We kitted up had a chat about the route before I headed up the polished steep groove. Terry was next, making steady progress to arrive surprised that it seemed easier than expected, next it was Kevin, with only a few rock climbs under his belt he had psyched himself up for giving it all he had. A few huffs and puffs later, he arrived, chuffed that he had managed to get up what, at first looked very intimidating. He was buzzing, he knew this was one of the trickiest sections technically. After some food and water, we bagged Alasdair then onto Mhiconnich which requires some careful route finding to get a safe passage to the bealach. At the Inn Pinn we were held up by a team that had taken 2 & 1/2 hours to get to the top of the pinn... Thankfully they let us pass to abseil off the end! A bonus to keep time on our side, we made fast progress towards Banachdich.

Some high fives after the TD Gap

I could tell Kevin was getting mentally drained and he was starting to doubt the technical sections after a long day. We agreed we would get to the bivy site and get food, water and one of the (small) pre-stashed cans of beer! Then we could chat through the next day and see how he felt in the morning, I mean for anyone that knows how fickle the weather can be on Skye, and with a rolling cloud inversion out to the Outer Hebrides we convinced him this was a once in a lifetime opportunity to bivy in such a truly breathtaking spot. Some brews and food on the go I had a job to do, now where is that water..? after a long day the legs certainly felt 14 litres from the bottom of An Dorus. Calories and hydration are key to maximising energy for the next day, even if you don't feel like it, you'll need it, and what a view for a midnight pee!

Kevin enjoying the unforgettable views

Sunset over the west, certainly one of the best places I have slept!

I lay awake from 5am, enjoying the faint heat and light of the sun rising over the top of the ridge line, it was looking like another memorable (good memorable) day on the ridge. We chatted through the key sections again over breakfast so everyone knew the plan, highlighting the tricky areas and if need be, some bypasses to help ease the stress on the brain. Off we went, taking in Mhadaidh and the next three tops with some nice scrambling along the way. In my opinion this is one of the finest views on the traverse as you head for the third top... simply breathtaking.


Heading towards the third top

The heat was building and we were, being typically Scottish, seeking shade at every opportunity. We spoke in depth about the complexities and time to traverse Bidein Druim nan Ramh and when we arrived we agreed to give it a dodge on the Northern flank. Another abseil into the col at the very end of An Casteil and we felt like we were covering ground quickly with the last three in sight. The only trig point in the Cuillin confirmed we were on Bruach na Frithe with the imposing Am Bastier laying in wait. We chatted about options and with tired legs and minds we opted to drop bags at the ascent towards the col for Bastier and Gillean.

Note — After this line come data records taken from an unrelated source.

theorem Busied.setWord (s : State) {k : Nat} (x : W64) (h : 0x3200 ≤ k) : Busied s (s.setWord k x) :=
  ⟨_, rfl, fun _ hk => State.word_setWord_ne s x (by omega)⟩

theorem State.clearBusy_busied (s : State) (n : Nat) : Busied s (s.clearBusy n) := by
  induction n generalizing s with
  | zero => exact Busied.refl s
  | succ n ih => exact (Busied.setWord s 0 (by omega)).trans (ih _)

theorem State.setBusy_busied (s : State) (busy : List (Nat × Nat)) : Busied s (s.setBusy busy) := by
  induction busy generalizing s with
  | nil => exact Busied.refl s
  | cons b bs ih =>
    rw [State.setBusy]
    refine Busied.trans ?_ (ih _)
    split
    · exact Busied.setWord s _ (by omega)
    · exact Busied.refl s

end

/-- The state with the SNAPSHOT_SEQ of a block raised (R81). -/
def State.sequenced (s : State) (block : Nat) : State := match seqWord block with | some k => s.bump k 1 | none => s

/-- The state with TILE_BUSY anew where a block holds it (R80). -/
def State.busyAnew (s : State) (block : Fin 12) (busy : List (Nat × Nat)) : State :=
  if block = 3 then (s.clearBusy 72).setBusy busy else s

/-! Publishing writes the two published copies and leaves the rest as it is. -/

section
variable (s : State) (b : Nat)

theorem State.publishBoth_pub : (s.publishBoth b).pub = s.publish false b s.pub := by rw [State.publishBoth]

theorem State.publishBoth_pubExact : (s.publishBoth b).pubExact = s.publish true b s.pubExact := by rw [State.publishBoth]

theorem State.publishBoth_stat : (s.publishBoth b).stat = s.stat := by rw [State.publishBoth]

theorem State.publishBoth_mem : (s.publishBoth b).mem = s.mem := by rw [State.publishBoth]

theorem State.publishBoth_tiles : (s.publishBoth b).tiles = s.tiles := by rw [State.publishBoth]

theorem State.publishBoth_jobs : (s.publishBoth b).jobs = s.jobs := by rw [State.publishBoth]

end

section
variable (s : State) (block : Fin 12) (busy : List (Nat × Nat))

theorem State.sequenced_eq (b : Nat) : ∃ w, s.sequenced b = { s with stat := w } := by
  unfold State.sequenced
  split
  · exact s.bump_eq _ 1
  · exact ⟨s.stat, rfl⟩

theorem State.busyAnew_busied : Busied s (s.busyAnew block busy) := by
  unfold State.busyAnew
  split
  · exact (s.clearBusy_busied 72).trans (State.setBusy_busied _ busy)
  · exact Busied.refl s

/-- SNAPSHOT_SEQ is no word of TILE_BUSY. -/
theorem State.word_busyAnew {k : Nat} (hk : seqWord block.val = some k) : (s.busyAnew block busy).word k = s.word k := by
  by_cases h : block = 3
  · subst h
    obtain ⟨w, hw, kept⟩ := s.busyAnew_busied 3 busy
    have low : k = 0x3008 := Option.some.inj (hk.symm.trans rfl)
    rw [hw]
    exact kept k (by omega)
  · rw [State.busyAnew, if_neg h]

/-- SNAPSHOT_SEQ rises by one (R81). -/
theorem State.word_sequenced {k b : Nat} (hk : seqWord b = some k) : (s.sequenced b).word k = s.word k + 1 := by
  rw [State.sequenced, hk]
  exact s.word_bump_self k 1

variable (ms : Bool)

/-- A module held in reset refreshes nothing (R459). -/
theorem exec_statusRefresh_off (h : s.start.phase = .off) : exec (.statusRefresh block ms busy) s = .next s := by
  change execStatusRefresh block ms busy s = _
  simp [execStatusRefresh, h]

/-- A 1 ms refresh needs an unlock and a block of the rules that R414 lists. -/
theorem exec_statusRefresh_locked (h : s.unlockLevel = 0 ∨ msBlock block.val = false) :
    exec (.statusRefresh block true busy) s = .next s := by
  change execStatusRefresh block true busy s = _
  rcases h with h | h <;> simp [execStatusRefresh, h]

/-- A 1 ms refresh under an unlock (R414, log 118). -/
theorem exec_statusRefresh_ms (hp : s.start.phase ≠ .off) (hu : s.unlockLevel ≠ 0) (hb : msBlock block.val = true) :
    exec (.statusRefresh block true busy) s = .next ((s.sequenced block.val).publishMs block.val) := by
  have on : (s.start.phase == .off) = false := beq_eq_false_iff_ne.mpr hp
  have unlocked : (s.unlockLevel == 0) = false := beq_eq_false_iff_ne.mpr hu
  change execStatusRefresh block true busy s = _
  simp only [execStatusRefresh, on, unlocked, hb, Bool.not_true, Bool.or_self, Bool.and_false, Bool.false_eq_true, if_false, if_true]
  rfl

/-- A refresh at a 1-second boundary publishes both copies (R80, R414, log 131). -/
theorem exec_statusRefresh_second (hp : s.start.phase ≠ .off) : exec (.statusRefresh block false busy) s =
    .next (((s.sequenced block.val).busyAnew block busy).publishBoth block.val) := by
  have on : (s.start.phase == .off) = false := beq_eq_false_iff_ne.mpr hp
  change execStatusRefresh block false busy s = _
  simp only [execStatusRefresh, on, Bool.false_and, Bool.or_self, Bool.false_eq_true, if_false]
  rfl

end

/-! ### What abandoning a package leaves of other work (R78, R79)

While packages are abandoned, words in progress stop and notices go out; in all of that no descriptor enters a queue, no tile leaves
isolation, and no package is held that was not held before. -/

/-- From `s` to `z` no descriptor has entered a queue, no tile has changed its isolation, and no package has come. -/
structure Recedes (s z : State) : Prop where
  isolated : ∀ t, (z.tile t).isolated = (s.tile t).isolated
  queue : ∀ t, (z.tile t).queue.Sublist (s.tile t).queue
  held : ∀ g ∈ z.pkgs.map (·.tag), g ∈ s.pkgs.map (·.tag)

theorem Recedes.refl (s : State) : Recedes s s := ⟨fun _ => rfl, fun _ => List.Sublist.refl _, fun _ hg => hg⟩

section
variable {s0 s : State} (h : Recedes s0 s)
include h

/-- A package that is not held does not come back. -/
theorem Recedes.gone {g : Nat} (hg : s0.pkg? g = none) : s.pkg? g = none := by
  simp only [State.pkg?, List.find?_eq_none, beq_iff_eq] at hg ⊢
  intro p hp hpg
  obtain ⟨q, hq, hqp⟩ := List.mem_map.mp (h.held _ (List.mem_map_of_mem hp))
  exact hg q hq (hqp.trans hpg)

/-- An update that leaves tiles and packages as they are. -/
theorem Recedes.upd {z : State} (ht : z.tiles = s.tiles) (hp : z.pkgs = s.pkgs) : Recedes s0 z := by
  refine ⟨fun t => ?_, fun t => ?_, ?_⟩
  · rw [State.tile_congr ht, h.isolated]
  · rw [State.tile_congr ht]
    exact h.queue t
  · rw [hp]
    exact h.held

/-- An update of the packages that brings none. -/
theorem Recedes.updPkgs {z : State} (ht : z.tiles = s.tiles) (hp : ∀ g ∈ z.pkgs.map (·.tag), g ∈ s.pkgs.map (·.tag)) : Recedes s0 z := by
  refine ⟨fun t => ?_, fun t => ?_, fun g hg => h.held g (hp g hg)⟩
  · rw [State.tile_congr ht, h.isolated]
  · rw [State.tile_congr ht]
    exact h.queue t

/-- What a record in the log writes is neither a tile nor a package. -/
theorem Recedes.logged {z : State} (hl : Logged s z) : Recedes s0 z := by
  obtain ⟨_, _, _, rfl⟩ := hl
  exact h.upd rfl rfl

/-- A tile replaced by one of the same isolation whose queue has taken nothing. -/
theorem Recedes.setTile {t : Nat} {x : TileState} (hi : x.isolated = (s.tile t).isolated) (hq : x.queue.Sublist (s.tile t).queue) :
    Recedes s0 (s.setTile t x) := by
  refine ⟨fun u => ?_, fun u => ?_, h.held⟩
  · by_cases e : u = t
    · subst e
      rw [State.tile_setTile_self, hi, h.isolated]
    · rw [State.tile_setTile_ne _ _ e, h.isolated]
  · by_cases e : u = t
    · subst e
      rw [State.tile_setTile_self]
      exact hq.trans (h.queue u)
    · rw [State.tile_setTile_ne _ _ e]
      exact h.queue u

end

theorem Recedes.foldl {α : Type} {s0 : State} {f : State → α → State} (step : ∀ s, Recedes s0 s → ∀ a, Recedes s0 (f s a))
    {l : List α} {s : State} (h : Recedes s0 s) : Recedes s0 (l.foldl f s) := by
  induction l generalizing s with
  | nil => exact h
  | cons a as ih => exact ih (step s h a)

section
variable {s0 s : State} (h : Recedes s0 s)
include h

/-! #### Status words, the log and counters -/

theorem State.bump_recedes {k n : Nat} : Recedes s0 (s.bump k n) := h.logged (s.bump_logged k n)

theorem State.record_recedes {base m : Nat} {w : W64 × W64} : Recedes s0 (s.record base m w) := h.logged (s.record_logged base m w)

theorem State.logAs_recedes {kind code : Nat} {job : Option (BitVec 16)} {w : W64 × W64} : Recedes s0 (s.logAs kind code job w) :=
  h.logged (s.logAs_logged kind code job w)

theorem State.logEvent_recedes {code : Nat} {job : Option (BitVec 16)} {w : W64 × W64} : Recedes s0 (s.logEvent code job w) :=
  h.logged (s.logEvent_logged code job w)

theorem State.syncFault_recedes {code idx src before inc : Nat} {job : BitVec 16} : Recedes s0 (s.syncFault code idx src job before inc) :=
  State.logEvent_recedes (State.record_recedes h)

The weight with all of our extra camping equipment felt nice to be off our backs making every step feel a little easier than before. We took Am Bastier in good time with the bad step being enjoyable for everyone! Next and finally it was time to tackle Gillean. It was busy, but we seemed to time it well and only waiting 15min at the abseil down the chimney, finishing the last of the technical sections, much to Kevin's delight! He couldn't believe it, we had managed to complete the traverse and after some doubts, here we were with just the walk out to get some well deserved food and a cheeky beer. Fish & chips in hand we chatted about achieving, for many a lifetime ambition of traversing this complex, challenging, mentally and physically draining ridge and in such memorable conditions, making and being part of memories for life.